→ **How to complete this task**:
Pull out of the data below the stretch of lines bounded by the one containing "-- ==== Sys2Proof/Machine/Dispatch.lean" and the one containing "fault (R140). -/", both bounds included, unchanged.

→ **Stored items**:
------------------------------------------------

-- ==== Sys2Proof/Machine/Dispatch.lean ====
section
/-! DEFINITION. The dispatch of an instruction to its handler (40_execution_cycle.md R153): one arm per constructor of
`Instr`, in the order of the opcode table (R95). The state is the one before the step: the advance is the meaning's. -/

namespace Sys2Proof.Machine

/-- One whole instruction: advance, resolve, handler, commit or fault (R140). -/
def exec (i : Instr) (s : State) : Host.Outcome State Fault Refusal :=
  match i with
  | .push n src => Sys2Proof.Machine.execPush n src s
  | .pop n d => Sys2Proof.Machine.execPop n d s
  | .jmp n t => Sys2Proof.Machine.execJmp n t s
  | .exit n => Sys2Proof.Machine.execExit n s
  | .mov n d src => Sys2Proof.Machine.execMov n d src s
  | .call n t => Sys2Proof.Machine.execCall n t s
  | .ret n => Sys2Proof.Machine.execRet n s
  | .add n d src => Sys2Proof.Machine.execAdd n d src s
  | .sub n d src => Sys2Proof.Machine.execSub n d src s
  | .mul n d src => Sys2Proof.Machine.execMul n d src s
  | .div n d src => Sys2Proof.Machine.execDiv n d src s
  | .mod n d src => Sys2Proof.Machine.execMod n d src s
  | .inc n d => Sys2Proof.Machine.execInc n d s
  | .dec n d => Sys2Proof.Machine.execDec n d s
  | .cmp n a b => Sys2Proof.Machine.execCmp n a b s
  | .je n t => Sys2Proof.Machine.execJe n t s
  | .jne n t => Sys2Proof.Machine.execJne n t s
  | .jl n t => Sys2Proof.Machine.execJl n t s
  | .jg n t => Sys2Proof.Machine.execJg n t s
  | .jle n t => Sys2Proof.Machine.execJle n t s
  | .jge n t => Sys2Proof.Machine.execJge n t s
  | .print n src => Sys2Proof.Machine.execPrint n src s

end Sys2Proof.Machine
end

------------------------------------------------

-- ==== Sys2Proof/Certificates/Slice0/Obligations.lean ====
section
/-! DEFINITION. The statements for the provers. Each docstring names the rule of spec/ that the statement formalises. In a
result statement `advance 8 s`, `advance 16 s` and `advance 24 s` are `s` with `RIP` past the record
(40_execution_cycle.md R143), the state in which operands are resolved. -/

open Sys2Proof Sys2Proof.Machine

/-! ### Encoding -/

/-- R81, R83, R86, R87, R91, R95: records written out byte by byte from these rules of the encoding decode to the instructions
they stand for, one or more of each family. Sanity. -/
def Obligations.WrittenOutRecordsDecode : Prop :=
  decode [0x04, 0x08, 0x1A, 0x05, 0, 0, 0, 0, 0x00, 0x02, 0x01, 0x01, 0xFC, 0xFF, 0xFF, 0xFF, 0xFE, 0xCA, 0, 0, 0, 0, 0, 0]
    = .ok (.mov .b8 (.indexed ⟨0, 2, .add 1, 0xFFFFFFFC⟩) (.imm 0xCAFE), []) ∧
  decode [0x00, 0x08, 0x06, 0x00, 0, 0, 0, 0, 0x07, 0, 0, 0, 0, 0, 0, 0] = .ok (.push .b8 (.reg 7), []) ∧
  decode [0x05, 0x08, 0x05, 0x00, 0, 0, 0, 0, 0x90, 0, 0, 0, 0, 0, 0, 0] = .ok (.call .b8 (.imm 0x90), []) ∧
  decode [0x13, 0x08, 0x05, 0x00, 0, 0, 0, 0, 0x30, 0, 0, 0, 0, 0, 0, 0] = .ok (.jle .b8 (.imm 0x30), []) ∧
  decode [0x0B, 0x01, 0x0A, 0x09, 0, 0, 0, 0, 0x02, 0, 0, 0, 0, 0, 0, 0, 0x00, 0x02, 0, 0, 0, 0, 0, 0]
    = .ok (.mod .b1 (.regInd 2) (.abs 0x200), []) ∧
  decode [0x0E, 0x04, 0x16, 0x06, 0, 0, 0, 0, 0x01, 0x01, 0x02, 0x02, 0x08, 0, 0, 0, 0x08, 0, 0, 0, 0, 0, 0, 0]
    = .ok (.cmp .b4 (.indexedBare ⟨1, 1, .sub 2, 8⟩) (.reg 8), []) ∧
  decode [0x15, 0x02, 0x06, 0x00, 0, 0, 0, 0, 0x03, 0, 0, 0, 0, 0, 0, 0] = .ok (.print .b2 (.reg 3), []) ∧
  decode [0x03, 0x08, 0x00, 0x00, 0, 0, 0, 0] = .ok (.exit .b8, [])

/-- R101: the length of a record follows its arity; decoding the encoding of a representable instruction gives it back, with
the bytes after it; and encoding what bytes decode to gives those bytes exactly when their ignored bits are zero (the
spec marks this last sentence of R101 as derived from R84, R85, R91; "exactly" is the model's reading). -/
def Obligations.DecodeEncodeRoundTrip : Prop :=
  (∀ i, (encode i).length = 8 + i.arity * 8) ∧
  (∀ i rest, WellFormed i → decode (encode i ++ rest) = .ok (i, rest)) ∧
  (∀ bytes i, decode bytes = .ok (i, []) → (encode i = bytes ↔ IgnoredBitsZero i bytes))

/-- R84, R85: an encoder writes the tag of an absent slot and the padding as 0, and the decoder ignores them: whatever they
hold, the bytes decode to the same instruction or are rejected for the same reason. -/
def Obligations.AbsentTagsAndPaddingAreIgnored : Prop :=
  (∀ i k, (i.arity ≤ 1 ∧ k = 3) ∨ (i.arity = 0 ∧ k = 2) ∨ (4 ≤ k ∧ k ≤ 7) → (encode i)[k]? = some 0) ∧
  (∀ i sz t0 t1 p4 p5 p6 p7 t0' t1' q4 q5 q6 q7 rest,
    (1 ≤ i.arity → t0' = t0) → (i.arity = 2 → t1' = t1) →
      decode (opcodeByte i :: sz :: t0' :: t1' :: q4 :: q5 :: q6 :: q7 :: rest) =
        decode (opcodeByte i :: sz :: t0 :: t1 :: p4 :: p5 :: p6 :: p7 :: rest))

------------------------------------------------

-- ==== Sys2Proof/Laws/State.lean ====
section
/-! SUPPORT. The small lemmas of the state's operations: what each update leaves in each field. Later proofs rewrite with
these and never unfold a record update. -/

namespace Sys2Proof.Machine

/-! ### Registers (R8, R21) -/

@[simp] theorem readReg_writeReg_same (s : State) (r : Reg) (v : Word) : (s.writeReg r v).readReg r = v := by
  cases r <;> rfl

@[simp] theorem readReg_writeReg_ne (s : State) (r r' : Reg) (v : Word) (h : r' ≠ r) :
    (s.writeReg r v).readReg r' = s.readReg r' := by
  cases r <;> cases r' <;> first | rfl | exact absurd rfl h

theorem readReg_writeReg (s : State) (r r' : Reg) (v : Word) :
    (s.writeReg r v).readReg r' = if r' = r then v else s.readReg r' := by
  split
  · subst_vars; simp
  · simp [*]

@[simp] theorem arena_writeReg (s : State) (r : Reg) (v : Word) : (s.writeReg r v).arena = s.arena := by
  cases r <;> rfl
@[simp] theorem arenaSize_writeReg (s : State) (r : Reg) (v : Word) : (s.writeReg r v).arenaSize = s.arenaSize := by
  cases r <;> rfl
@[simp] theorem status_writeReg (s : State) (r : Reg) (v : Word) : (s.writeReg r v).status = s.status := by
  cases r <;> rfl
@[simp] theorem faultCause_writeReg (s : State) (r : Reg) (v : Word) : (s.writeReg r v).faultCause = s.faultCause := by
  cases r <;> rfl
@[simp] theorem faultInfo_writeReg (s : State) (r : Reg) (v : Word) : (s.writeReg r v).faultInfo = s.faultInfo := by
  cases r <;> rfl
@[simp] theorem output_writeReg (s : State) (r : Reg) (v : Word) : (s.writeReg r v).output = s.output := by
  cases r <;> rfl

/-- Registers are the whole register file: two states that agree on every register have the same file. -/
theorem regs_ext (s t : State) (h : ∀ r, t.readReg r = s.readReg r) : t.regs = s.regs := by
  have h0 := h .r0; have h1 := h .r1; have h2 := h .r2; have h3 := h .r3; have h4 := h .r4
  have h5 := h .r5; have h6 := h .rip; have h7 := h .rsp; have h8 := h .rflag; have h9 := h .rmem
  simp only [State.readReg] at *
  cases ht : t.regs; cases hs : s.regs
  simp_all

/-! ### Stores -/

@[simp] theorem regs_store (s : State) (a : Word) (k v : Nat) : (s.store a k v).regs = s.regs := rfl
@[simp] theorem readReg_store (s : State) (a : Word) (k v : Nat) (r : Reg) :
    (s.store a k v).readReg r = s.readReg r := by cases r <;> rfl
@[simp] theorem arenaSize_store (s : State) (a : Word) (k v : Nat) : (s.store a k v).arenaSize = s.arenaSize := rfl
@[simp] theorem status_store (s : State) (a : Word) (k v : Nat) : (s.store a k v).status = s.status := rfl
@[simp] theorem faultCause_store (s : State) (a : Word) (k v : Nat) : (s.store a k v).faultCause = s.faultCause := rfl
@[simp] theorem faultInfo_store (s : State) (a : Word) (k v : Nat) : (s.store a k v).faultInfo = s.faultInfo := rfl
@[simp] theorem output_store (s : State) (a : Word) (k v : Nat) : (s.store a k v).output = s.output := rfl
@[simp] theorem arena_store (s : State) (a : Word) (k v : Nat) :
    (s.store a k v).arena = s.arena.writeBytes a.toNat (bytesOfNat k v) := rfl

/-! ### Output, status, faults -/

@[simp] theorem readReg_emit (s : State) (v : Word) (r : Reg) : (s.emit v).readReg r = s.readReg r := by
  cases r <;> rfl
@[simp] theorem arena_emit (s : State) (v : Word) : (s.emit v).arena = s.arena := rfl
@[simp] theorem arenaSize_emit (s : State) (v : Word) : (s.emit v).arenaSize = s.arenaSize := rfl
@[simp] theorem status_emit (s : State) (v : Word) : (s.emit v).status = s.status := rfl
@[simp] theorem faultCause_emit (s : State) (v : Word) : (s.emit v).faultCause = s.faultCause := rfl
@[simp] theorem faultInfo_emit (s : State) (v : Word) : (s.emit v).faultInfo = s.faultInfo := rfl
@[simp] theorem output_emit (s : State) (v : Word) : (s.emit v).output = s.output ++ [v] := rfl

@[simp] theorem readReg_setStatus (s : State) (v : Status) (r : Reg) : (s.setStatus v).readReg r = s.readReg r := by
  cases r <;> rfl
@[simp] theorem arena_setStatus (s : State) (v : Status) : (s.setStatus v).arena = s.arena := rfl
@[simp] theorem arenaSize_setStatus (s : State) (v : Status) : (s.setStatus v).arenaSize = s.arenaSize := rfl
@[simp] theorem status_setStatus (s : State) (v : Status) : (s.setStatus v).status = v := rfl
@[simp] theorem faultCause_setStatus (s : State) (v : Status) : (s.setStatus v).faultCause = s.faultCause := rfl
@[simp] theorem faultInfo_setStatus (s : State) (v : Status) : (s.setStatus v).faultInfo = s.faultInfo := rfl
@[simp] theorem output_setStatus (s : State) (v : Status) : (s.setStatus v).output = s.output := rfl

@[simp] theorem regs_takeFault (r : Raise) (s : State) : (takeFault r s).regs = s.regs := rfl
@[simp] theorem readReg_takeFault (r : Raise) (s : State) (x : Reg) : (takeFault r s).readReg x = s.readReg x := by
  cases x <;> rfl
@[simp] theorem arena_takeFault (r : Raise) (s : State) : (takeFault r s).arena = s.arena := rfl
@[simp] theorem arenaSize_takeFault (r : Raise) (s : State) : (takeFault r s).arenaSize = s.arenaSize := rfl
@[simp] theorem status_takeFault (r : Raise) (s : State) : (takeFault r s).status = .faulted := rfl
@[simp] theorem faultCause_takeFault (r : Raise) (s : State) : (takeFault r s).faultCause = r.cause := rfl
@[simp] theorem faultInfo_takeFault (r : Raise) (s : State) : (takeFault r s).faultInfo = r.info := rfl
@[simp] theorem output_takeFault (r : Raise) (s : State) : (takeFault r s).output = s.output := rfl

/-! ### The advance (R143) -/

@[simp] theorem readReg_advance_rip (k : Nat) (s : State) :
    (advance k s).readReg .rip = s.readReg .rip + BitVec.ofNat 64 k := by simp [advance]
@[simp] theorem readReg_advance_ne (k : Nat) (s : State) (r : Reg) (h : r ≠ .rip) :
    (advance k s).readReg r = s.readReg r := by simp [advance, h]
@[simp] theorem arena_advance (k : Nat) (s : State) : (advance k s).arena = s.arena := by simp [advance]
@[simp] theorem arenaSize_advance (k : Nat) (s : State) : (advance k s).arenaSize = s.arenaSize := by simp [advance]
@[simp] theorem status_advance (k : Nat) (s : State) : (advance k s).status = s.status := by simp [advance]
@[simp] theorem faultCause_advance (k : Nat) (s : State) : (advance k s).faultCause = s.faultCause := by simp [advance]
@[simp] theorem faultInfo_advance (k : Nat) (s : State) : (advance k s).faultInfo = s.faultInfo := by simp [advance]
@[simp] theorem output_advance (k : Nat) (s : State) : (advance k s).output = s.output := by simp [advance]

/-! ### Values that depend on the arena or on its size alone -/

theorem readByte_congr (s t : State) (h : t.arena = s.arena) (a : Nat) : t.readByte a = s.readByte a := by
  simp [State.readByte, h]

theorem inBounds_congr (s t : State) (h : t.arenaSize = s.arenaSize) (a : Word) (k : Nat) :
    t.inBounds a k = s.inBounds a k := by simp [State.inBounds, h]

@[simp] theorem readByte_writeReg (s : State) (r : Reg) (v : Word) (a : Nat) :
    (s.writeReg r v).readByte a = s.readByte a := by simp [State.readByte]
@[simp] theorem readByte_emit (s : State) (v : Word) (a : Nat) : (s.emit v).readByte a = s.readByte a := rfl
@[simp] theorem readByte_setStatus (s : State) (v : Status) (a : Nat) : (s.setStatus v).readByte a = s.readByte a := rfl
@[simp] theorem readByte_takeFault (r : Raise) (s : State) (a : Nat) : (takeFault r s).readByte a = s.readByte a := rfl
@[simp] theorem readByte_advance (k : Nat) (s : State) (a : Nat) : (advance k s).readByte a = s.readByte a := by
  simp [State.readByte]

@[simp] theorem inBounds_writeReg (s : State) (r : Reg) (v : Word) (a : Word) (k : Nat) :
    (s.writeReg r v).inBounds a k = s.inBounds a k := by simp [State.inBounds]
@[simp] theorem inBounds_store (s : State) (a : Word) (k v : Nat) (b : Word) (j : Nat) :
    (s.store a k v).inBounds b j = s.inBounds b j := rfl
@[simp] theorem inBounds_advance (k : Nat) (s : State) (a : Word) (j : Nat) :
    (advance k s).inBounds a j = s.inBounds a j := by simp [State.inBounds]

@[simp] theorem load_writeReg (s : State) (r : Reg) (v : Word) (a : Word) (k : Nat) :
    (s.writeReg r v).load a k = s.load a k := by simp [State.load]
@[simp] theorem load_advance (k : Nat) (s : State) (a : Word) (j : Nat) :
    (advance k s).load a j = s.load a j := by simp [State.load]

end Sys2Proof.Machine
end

------------------------------------------------

→ **Reply**:
-- ==== Sys2Proof/Machine/Dispatch.lean ====
section
/-! DEFINITION. The dispatch of an instruction to its handler (40_execution_cycle.md R153): one arm per constructor of
`Instr`, in the order of the opcode table (R95). The state is the one before the step: the advance is the meaning's. -/

namespace Sys2Proof.Machine

/-- One whole instruction: advance, resolve, handler, commit or fault (R140). -/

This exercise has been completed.